Mr. Prosper let go of the knife and held the bottle with both hands. The blade glittered, resting against one thin leg. When he’d had his fill, he took a breath and said, “I was a powerful man back before your father or his father was born. I was mayor of Iphigene, back when it was still Calumet. She told me when she was gone, I could be mayor again. Just another lie.”

He was far away from her, and looked worse than ever, Zoe thought. “But you fucked it up somehow, right?” she said.

Mr. Prosper leered at her angrily, dizzy, curling his lip and fumbling for the knife. He tried to stand, but his leg wouldn’t take the weight, and he flopped back down on the bed. “Don’t imagine that I’m done yet, girlie.” He grabbed the knife and pointed it at her. “I won’t let Hecate have you, and if that means slitting your pretty throat, so be it.”

Zoe wondered if she could get her razor out, and if so, could she use it on Mr. Prosper before he used his knife on her? She slid her hands out from under her legs and laid them gently on the arms of the leather chair. Mr. Prosper didn’t seem to notice. Okay, she thought. “You were supposed to help Emmett, weren’t you? But something went wrong. Were you always a junkie?” she asked.

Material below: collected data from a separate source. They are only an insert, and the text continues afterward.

-- ==== Sys2Proof/Machine/WStore.lean ====
section
/-! DEFINITION. The warrant store as bytes (04, R79, Tables 04-2, 04-3, 04-6, R437): the Hearth reads and writes it, and
the debug bus master reads it. The layout of the warrant unit area is not stated: it reads a free value and a write to
it changes no table (log 28). -/

namespace Sys2Proof.Machine

/-- A bit as a number. -/
def oneAt (b : Bool) (k : Nat) : Nat := if b then 2 ^ k else 0

/-- The words of an object table entry (04, Table 04-3). -/
def objWords (x : ObjEntry) : List Nat :=
  [oneAt x.live 63 + oneAt x.retired 62 + x.kind.toNat * 2 ^ 56 + x.depth.toNat * 2 ^ 52 + x.epoch.toNat * 2 ^ 24 + x.parent.toNat,
   x.parentEpoch.toNat, x.desc0.toNat, x.desc1.toNat]

/-- An object table entry from its words. -/
def objOfWords (w : Nat → Word) : ObjEntry :=
  { live := (w 0).getLsbD 63, retired := (w 0).getLsbD 62, kind := BitVec.ofNat 4 (bitsNat (w 0) 59 56)
    depth := BitVec.ofNat 4 (bitsNat (w 0) 55 52), epoch := BitVec.ofNat 24 (bitsNat (w 0) 47 24)
    parent := BitVec.ofNat 24 (bitsNat (w 0) 23 0), parentEpoch := BitVec.ofNat 24 (bitsNat (w 1) 23 0)
    desc0 := w 2, desc1 := w 3 }

/-- The words of a charter entry (04, Table 04-2). -/
def charterWords (x : CharterEntry) : List Nat :=
  [oneAt x.valid 63 + x.kind.toNat * 2 ^ 56 + x.rights.toNat * 2 ^ 40 + x.gen.toNat * 2 ^ 20,
   x.epoch.toNat * 2 ^ 24 + x.object.toNat, x.grantorIndex.toNat * 2 ^ 16 + x.grantor.toNat, x.stamp.toNat]

/-- A charter entry from its words. -/
def charterOfWords (w : Nat → Word) : CharterEntry :=
  { valid := (w 0).getLsbD 63, kind := BitVec.ofNat 4 (bitsNat (w 0) 59 56), rights := BitVec.ofNat 16 (bitsNat (w 0) 55 40)
    gen := BitVec.ofNat 20 (bitsNat (w 0) 39 20), epoch := BitVec.ofNat 24 (bitsNat (w 1) 47 24)
    object := BitVec.ofNat 24 (bitsNat (w 1) 23 0), grantorIndex := BitVec.ofNat 20 (bitsNat (w 2) 35 16)
    grantor := BitVec.ofNat 16 (bitsNat (w 2) 15 0), stamp := w 3 }

/-- STATE codes of a domain descriptor (04, Table 04-6); codes 4 to 7 are not used and read as DYING. -/
def domStateCode : DomState → Nat
  | .free => 0
  | .zeroing => 1
  | .live => 2
  | .dying => 3

/-- The STATE a code names. -/
def domStateOf (n : Nat) : DomState := if n = 0 then .free else if n = 1 then .zeroing else if n = 2 then .live else .dying

/-- The words of a domain descriptor (04, Table 04-6). -/
def domWords (x : Domain) : List Nat :=
  [domStateCode x.state * 2 ^ 61 + x.charterLast.toNat * 2 ^ 40 + x.part.toNat * 2 ^ 32 + x.space.toNat * 2 ^ 16 + x.creator.toNat,
   x.charterBase.toNat * 2 ^ 14, x.xroot1.toNat, 0, x.spanImage.toNat, x.vbase.toNat, x.self.toNat, 0]

/-- A domain descriptor from its words. -/
def domOfWords (w : Nat → Word) : Domain :=
  { state := domStateOf (bitsNat (w 0) 63 61), charterLast := BitVec.ofNat 20 (bitsNat (w 0) 59 40)
    part := BitVec.ofNat 8 (bitsNat (w 0) 39 32), space := BitVec.ofNat 16 (bitsNat (w 0) 31 16)
    creator := BitVec.ofNat 16 (bitsNat (w 0) 15 0), charterBase := BitVec.ofNat 32 (bitsNat (w 1) 45 14)
    xroot1 := w 2, spanImage := w 4, vbase := w 5, self := BitVec.ofNat 24 (bitsNat (w 6) 23 0) }

/-- What a PA of the store belongs to, with the offset within it (04, R437). -/
inductive StorePlace where
  | object (o : BitVec 24) (off : Nat)
  | domain (d : BitVec 16) (off : Nat)
  | unitArea
  | charter (key off : Nat)
  deriving DecidableEq, Repr

/-- The place of a PA of the warrant store. -/
def storePlace (s : State) (pa : Nat) : StorePlace :=
  if pa < domTablePa s then
    let o := pa - s.mem.ws.base
    if o < 2 ^ s.mem.ws.otLog * 32 then .object (BitVec.ofNat 24 (o / 32)) (o % 32) else .unitArea
  else if pa < unitAreaPa s then .domain (BitVec.ofNat 16 ((pa - domTablePa s) / 64)) ((pa - domTablePa s) % 64)
  else if pa < charterPoolPa s then .unitArea
  else .charter (pa / 32) (pa % 32)

/-- The bytes of a list of words. -/
def storeBytesOf (l : List Nat) : List Byte := l.flatMap (fun w => natToBytes w 8)

/-- The bytes of the entry that holds a PA, and the PA's offset in it; none in the unit area. -/
def storeEntry (s : State) (pa : Nat) : Option (List Byte × Nat) :=
  match storePlace s pa with
  | .object o off => some (storeBytesOf (objWords (objAt s o)), off)
  | .domain d off => some (storeBytesOf (domWords (domAt s d)), off)
  | .charter k off => some (storeBytesOf (charterWords ((smFind k s.mem.ws.charters).getD CharterEntry.blank)), off)
  | .unitArea => none

/-- n bytes of the store at a PA, within one entry. -/
def wstoreRead (near : Half) (pa n : Nat) : B (List Byte) := do
  let s ← get
  match wsErr s near pa with
  | some e => throw e
  | none => pure ()
  match storeEntry s pa with
  | some (bs, off) => return (bs.drop off).take n
  | none =>
    let (w, s') := freshFree s
    set s'
    return natToBytes w.toNat n

/-- Word i of bytes. -/
def storeWord (bs : List Byte) (i : Nat) : Word := bytesToBits 64 ((bs.drop (8 * i)).take 8)

/-- Bytes of an entry replaced from an offset. -/
def patchBytes (old : List Byte) (off : Nat) (bs : List Byte) : List Byte := old.take off ++ bs ++ old.drop (off + bs.length)

/-- Bytes written to the store at a PA, within one entry. -/
def wstoreWrite (near : Half) (pa : Nat) (bs : List Byte) : B Unit := do
  let s ← get
  match wsErr s near pa with
  | some e => throw e
  | none => pure ()
  match storeEntry s pa with
  | none => pure ()
  | some (old, off) =>
    let w := storeWord (patchBytes old off bs)
    match storePlace s pa with
    | .object o _ => set (putObj o (objOfWords w) s)
    | .domain d _ => set (putDom d (domOfWords w) s)
    | .charter k _ =>
      let x := charterOfWords w
      set (modWs (fun y => { y with charters := if x = CharterEntry.blank then smDel k y.charters else smPut k x y.charters }) s)
    | .unitArea => pure ()

end Sys2Proof.Machine
end

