-- ==== Sys2Proof/Machine/CacheInsn.lean ====
section
/-! DEFINITION. Cache maintenance (op 0x2A; 02, R57, Table 02-13; 07, R178, Table 07-4) and the coherence
events of holders and home slices (07, R160, R165 to R169, R179). -/

namespace Sys2Proof.Machine

/-! ### Cache-maintenance instructions -/

/-- The operations of Table 02-13 on one line. -/
inductive Maint where
  | clean (toDram : Bool)
  | flush (toDram : Bool)
  | inval
  | zero
  | iinval
  deriving DecidableEq, Repr

/-- A maintenance operation on a line of memory, by a core. -/
def maintLine (c : CoreId) (m : Maint) (nc : Bool) (l : Nat) : B Unit :=
  match m with
  | .clean d => cleanLine (coreHalf c) l d
  | .flush d => flushLine (coreHalf c) l d
  | .inval => invalLine (coreHalf c) l
  | .zero => if nc then writeCurrent (coreHalf c) l 0 (List.replicate 64 0) true false else zeroLine c l
  | .iinval => do
    let s ← get
    let hm ← liftExcept (cacheHome s l)
    stopOn (iinvalLinkErr s (coreHalf c) hm l)
    modify (iinvalAll l realCores)

/-- The operation at a PA: TCM bytes are never cached (07, R161). -/
def maintAt (c : CoreId) (m : Maint) (t : MemType) (pa : Nat) : B Unit := do
  if forbidden (← get) t pa then throw .response
  match target pa with
  | .tcm k _ =>
    match m with
    | .zero => tcmWrite (coreHalf c) k (alignDown pa 64) (List.replicate 64 0)
    | _ => pure ()
  | _ => maintLine c m (t != .normal) (pa / 64)

/-- How an operation is checked (Table 02-13). -/
def maintAcc : Maint → Acc
  | .clean _ => .load
  | .iinval => .load
  | _ => .store

/-- A maintenance instruction on a core: checked as an access of 1 byte, a no-op on device memory, ordered
as a store. -/
def maintCore (c : CoreId) (m : Maint) (va : Word) : M Unit := do
  let acc := maintAcc m
  let ps ← locateAll c acc (pagePieces va.toNat 1)
  permitAll c acc ps
  match ps with
  | [(_, _, .mem x)] =>
    if isDev x.t then pure ()
    else
      onBus (drainStores c)
      onBus (maintAt c m x.t x.pa)
  | [(_, _, .window)] => if m = .zero then modify (writeWindow c (alignDown va.toNat 64) (List.replicate 64 0)) else pure ()
  | _ => pure ()

/-- A maintenance operation of a Hearth on a line that caches may hold. -/
def maintLineHearth (h : Half) (m : Maint) (l : Nat) : B Unit :=
  match m with
  | .clean d => cleanLine h l d
  | .flush d => flushLine h l d
  | .inval => invalLine h l
  | .zero => writeCurrent h l 0 (List.replicate 64 0) true true
  | .iinval => do
    let s ← get
    let hm ← liftExcept (cacheHome s l)
    stopOn (iinvalLinkErr s h hm l)
    modify (iinvalAll l realCores)

/-- A maintenance operation of a Hearth at a PA that is not device memory. Memory that no cache holds is left alone, but
for the zeros of `czero`; an access that the PA would answer with an error raises it. -/
def maintHearthPa (h : Half) (m : Maint) (a pa : Nat) : B Unit := do
  let cached := (match target pa with
    | .dram => true
    | .scram _ _ => true
    | _ => false) && !inWarrantStore (← get) pa
  if cached then maintLineHearth h m (pa / 64)
  else if m = .zero then hearthWritePieces h (alignDown a 64) (List.replicate 64 0) (splitAt' 8 65 (alignDown a 64) 64)
  else
    let s ← get
    let _ ← hearthBusRead h a 1
    set s

/-- A maintenance instruction on a Hearth, whose memory accesses are physical: checked as an access of 1 byte, a no-op on
device memory and on its own registers (Table 02-13). -/
def maintHearth (h : Half) (m : Maint) (a : Nat) : M Unit := do
  match hearthTarget (← get) h a with
  | .regs _ => pure ()
  | .rom => if maintAcc m = .store then onBus (throw .response) else pure ()
  | .absent => onBus (throw .response)
  | .pa p => if isDev (mapType (← get) h p) then pure () else onBus (maintHearthPa h m a p)

/-- A form of op 0x2A: fields d and b zero, fn[6:0] (z) zero. -/
def maintBody (u : Cpu) (d a b : Reg) (z : BitVec 7) (ok : Bool) (m : Maint) : M After := do
  requireZero (d == 0 && b == 0 && z == 0 && ok)
  let va ← getG u a
  match u with
  | .core c => maintCore c m va
  | .hearth h => maintHearth h m va.toNat
  return .next

/-- CCLEAN (Table 02-13); `tgt` is fn[7]. -/
def execCclean (u : Cpu) (d a b : Reg) (tgt : Bool) (z : BitVec 7) (s : State) : Out :=
  runInsn u (maintBody u d a b z true (.clean tgt)) s
/-- CFLUSH (Table 02-13). -/
def execCflush (u : Cpu) (d a b : Reg) (tgt : Bool) (z : BitVec 7) (s : State) : Out :=
  runInsn u (maintBody u d a b z true (.flush tgt)) s
/-- CINVAL (Table 02-13): fn[7] must be 1. -/
def execCinval (u : Cpu) (d a b : Reg) (tgt : Bool) (z : BitVec 7) (s : State) : Out :=
  runInsn u (maintBody u d a b z tgt .inval) s
/-- CZERO (Table 02-13). -/
def execCzero (u : Cpu) (d a b : Reg) (tgt : Bool) (z : BitVec 7) (s : State) : Out :=
  let _ := tgt
  runInsn u (maintBody u d a b z true .zero) s
/-- IINVAL (Table 02-13). -/
def execIinval (u : Cpu) (d a b : Reg) (tgt : Bool) (z : BitVec 7) (s : State) : Out :=
  let _ := tgt
  runInsn u (maintBody u d a b z true .iinval) s

/-- The line a prefetch brings in; device, NC and absent memory are left alone. -/
def prefetchLine (c : CoreId) (own : Bool) (va : Word) : M Unit := do
  let acc : Acc := if own then .store else .load
  let ps ← locateAll c acc (pagePieces va.toNat 1)
  permitAll c acc ps
  match ps with
  | [(_, _, .mem x)] =>
    match x.t, target x.pa with
    | .normal, .tcm _ _ => pure ()
    | .normal, _ =>
      onBus (do
        if forbidden (← get) x.t x.pa then throw .response
        if own then readUnique c (x.pa / 64) true else readShared c (x.pa / 64))
    | _, _ => pure ()
  | _ => pure ()

/-- CPREFETCH (Table 02-13): never faults; a prefetch that would fault is dropped, one that must wait waits (07, R169). -/
def execCprefetch (u : Cpu) (d a b : Reg) (tgt : Bool) (z : BitVec 7) (s : State) : Out :=
  runInsn u (do
    requireZero (d == 0 && b == 0 && z == 0)
    let va ← getG u a
    match u with
    | .core c =>
      let s ← get
      match prefetchLine c tgt va s with
      | .ok _ s' => set s'
      | .error .wait _ => throw .wait
      | .error _ _ => pure ()
    | .hearth _ => pure ()
    return .next) s

/-! ### Coherence events -/

/-- A request of a holder or a slice that cannot be served leaves the state as it was (log 3). -/
def runB (x : B Unit) (s : State) : Out :=
  match x s with
  | .ok _ s' => .next s'
  | .error _ _ => .next s

/-- A holder can issue a request for a NORMAL line of DRAM or a RAM way by its half's map. -/
def cacheable (s : State) (c : CoreId) (pa : Nat) : Bool :=
  isLogical s c && (coreAt s c).mem.cachesReady && mapType s (coreHalf c) pa == .normal && !inWarrantStore s pa

/-- The fill of a request stays unacknowledged until COMPLETION_ACK (R166). -/
def pendFill (c : CoreId) (l : Nat) : B Unit := do
  let s ← get
  let hm ← liftExcept (cacheHome s l)
  match sectorAt s hm l with
  | some x => modify (putSector hm l { x with fill := some c.val })
  | none => pure ()

/-- A request by a holder, when it needs one. -/
def request (c : CoreId) (pa : Nat) (need : State → Bool) (x : B Unit) : B Unit := do
  let s ← get
  if !cacheable s c pa || pairHalted s c || pairStops s c then throw .response
  if need s then
    x
    pendFill c (pa / 64)

/-- READ_SHARED (R165, Table 07-3): a load miss of holder c, or its prefetcher. -/
def execReadShared (c : CoreId) (pa : Nat) (s : State) : Out :=
  runB (request c pa (fun s => (holderLine s c (pa / 64)).isNone) (readShared c (pa / 64))) s

/-- READ_ONCE (R165): the line fills only the instruction cache of core c. -/
def execReadOnce (c : CoreId) (pa : Nat) (s : State) : Out :=
  runB (do
    if !cacheable (← get) c pa || pairHalted (← get) c || pairStops (← get) c then throw .response
    let _ ← fetchLine c (pa / 64)) s

/-- READ_UNIQUE (R165): a store miss of holder c. -/
def execReadUnique (c : CoreId) (pa : Nat) (s : State) : Out :=
  runB (request c pa (fun s => (holderLine s c (pa / 64)).isNone) (readUnique c (pa / 64) true)) s

/-- UPGRADE (R165, R167): a store hit on S or O becomes M; one whose copy a competing store has
invalidated is served as READ_UNIQUE. -/
def execUpgrade (c : CoreId) (pa : Nat) (s : State) : Out :=
  runB (request c pa (fun s => match holderLine s c (pa / 64) with
    | some x => x.st == .s || x.st == .o
    | none => true) (readUnique c (pa / 64) true)) s

/-- A holder replaces a line that `p` admits: it waits in the eviction buffer with its notice (R168). -/
def startEvict (c : CoreId) (l : Nat) (p : LineState → Bool) (s : State) : State :=
  match holderLine s c l with
  | some x =>
    if p x.st && (coreAt s c).mem.evict.length < evictBufSize c && !evictBusy s c l && !pairHalted s c && !pairStops s c then
      bufferLine c l x s
    else s
  | none => s

/-- Mark the oldest unacknowledged entry of a line. -/
def ackEntry (l : Nat) (ok : Bool) : List EvictEntry → List EvictEntry
  | [] => []
  | e :: es => if e.line = l && e.acked.isNone then { e with acked := some ok } :: es else e :: ackEntry l ok es

/-- An eviction notice reaches the home slice: it is accepted, or dropped as SUPERSEDED when a snoop came
first (R168); a dirty one writes the home sector. -/
def noticeArrives (c : CoreId) (l : Nat) (p : LineState → Bool) : B Unit := do
  let s ← get
  match (coreAt s c).mem.evict.find? (fun e => e.line = l && e.acked.isNone && p e.st) with
  | none => pure ()
  | some e =>
    let hm ← liftExcept (cacheHome s l)
    if lineWaits s (coreHalf c) hm l || (hm ≠ coreHalf c && (crossErr s).isSome) then throw .wait
    if e.superseded then
      modify (countSuperseded hm l)
      modify (modCoreMem c (fun m => { m with evict := ackEntry l false m.evict }))
    else
      if isDirtyState e.st then writeHome hm l e.data e.poison
      modify (modCoreMem c (fun m => { m with evict := ackEntry l true m.evict }))
      modify (refreshWith (· ≠ c) hm l)

/-- EVICT_CLEAN (R165): replacement of an E line by holder c, or the arrival of its notice. -/
def execEvictClean (c : CoreId) (pa : Nat) (arrive : Bool) (s : State) : Out :=
  if arrive then runB (noticeArrives c (pa / 64) (fun st => st == .e)) s
  else .next (startEvict c (pa / 64) (fun st => st == .e) s)

/-- EVICT_DIRTY (R165): replacement of an M or O line by holder c, or the arrival of its notice. -/
def execEvictDirty (c : CoreId) (pa : Nat) (arrive : Bool) (s : State) : Out :=
  if arrive then runB (noticeArrives c (pa / 64) isDirtyState) s
  else .next (startEvict c (pa / 64) isDirtyState s)

/-- EVICTION_ACK (R168): either acknowledgement frees the buffer entry. -/
def execEvictionAck (c : CoreId) (pa : Nat) (s : State) : Out :=
  .next (modCoreMem c (fun m => { m with evict := m.evict.filter (fun e => !(e.line == pa / 64 && e.acked.isSome)) }) s)

/-- COMPLETION_ACK (R166): the holder's acknowledgement of its fill. -/
def execCompletionAck (c : CoreId) (pa : Nat) (s : State) : Out :=
  match cacheHome s (pa / 64) with
  | .ok hm => match sectorAt s hm (pa / 64) with
    | some x => if x.fill = some c.val then .next (putSector hm (pa / 64) { x with fill := none } s) else .next s
    | none => .next s
  | .error _ => .next s

/-- A snoop of one holder: what it gives up goes to the home sector (R168). -/
def snoopHolder (c : CoreId) (l : Nat) (inv : Bool) : B Unit := do
  let s ← get
  let hm ← liftExcept (cacheHome s l)
  if lineWaits s (coreHalf c) hm l then throw .wait
  if hm ≠ coreHalf c && (crossErr s).isSome then throw .wait
  let (s1, a) := snoopCore none c l inv s
  set s1
  takeHome hm l (if inv then a.map (fun x => { x with toHome := true }) else a)
  modify (refreshWith (· ≠ c) hm l)

/-- A line lies in a locked range of a half, whose ways are never a victim (R173). -/
def inLockedRange (s : State) (h : Half) (l : Nat) : Bool :=
  (syscAt s h).ranges.any (fun r => r.1 * 0x200000 ≤ l * 64 && l * 64 < (r.1 + r.2.1) * 0x200000)

/-- SNOOP (R160, R168): a snoop or a back-invalidation reaches a holder. -/
def execSnoop (k : SnoopKind) (pa : Nat) (s : State) : Out :=
  match k with
  | .holder c inv => runB (snoopHolder c (pa / 64) inv) s
  | .victim h =>
    let l0 := pa / 256 * 4
    match target pa with
    | .dram => if (List.range 4).any (fun i => inLockedRange s h (l0 + i)) then .next s else runB (evictBlock h l0 4) s
    | _ => .next s

/-- STORE_BUFFER_DRAIN (R179): the oldest entry of a core's store buffer performs and becomes visible. -/
def execStoreBufferDrain (c : CoreId) (s : State) : Out := runB (drainOne c) s

/-- LOCKED_WRITEBACK (R175): background work writes a dirty sector of a locked range back to DRAM, in window 60. -/
def execLockedWriteback (h : Half) (pa : Nat) (s : State) : Out :=
  if halvesRun s && inFloor s h && inLockedRange s h (pa / 64) then runB (cleanToDram h (pa / 64)) s else .next s

end Sys2Proof.Machine
end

“Watch your mouth, brat,” said Mr. Prosper.

“That’s when Emmett realized he didn’t need you, isn’t it?” Prosper frowned at her, but his eyelids dropped. He blinked, trying to keep them open. Zoe’s heart beat madly in her chest. Instead of being afraid, she felt angry and reckless, fed up with all of Iphigene. She knew she was taking an awful chance, but she couldn’t think of anything else to do. “Is that what happened to your leg? You were so high that you fell, and then everyone knew how useless you were.”

When he didn’t speak, she thought he might have fallen asleep, but his head snapped up and he gestured with the knife. No. Wait. He’s too awake and he already has his knife out. Forget the razor. “She set the wolves, those man-beasts, on me. Her so-called children. Filth, all of them.” He rubbed his bad leg. “Who knew that after death you could feel such pain?” He drank again and closed his eyes. His voice was light and high-pitched, as if he were talking to a child.

“When she first came here she was beautiful, the most beautiful creature any of us had ever seen. She came from the hinterlands with her black dogs. From over the farthest hills, somewhere very far, very ancient. At first, she was a powerful, reassuring presence among the new souls. She’d greet them when the buses dropped them off. She’d help them get settled and find places to live, places where they’d be comfortable-apartments, longhouses, stilt houses in the forest, and what have you. She was inexhaustible. Everyone knew her, her and her dogs.”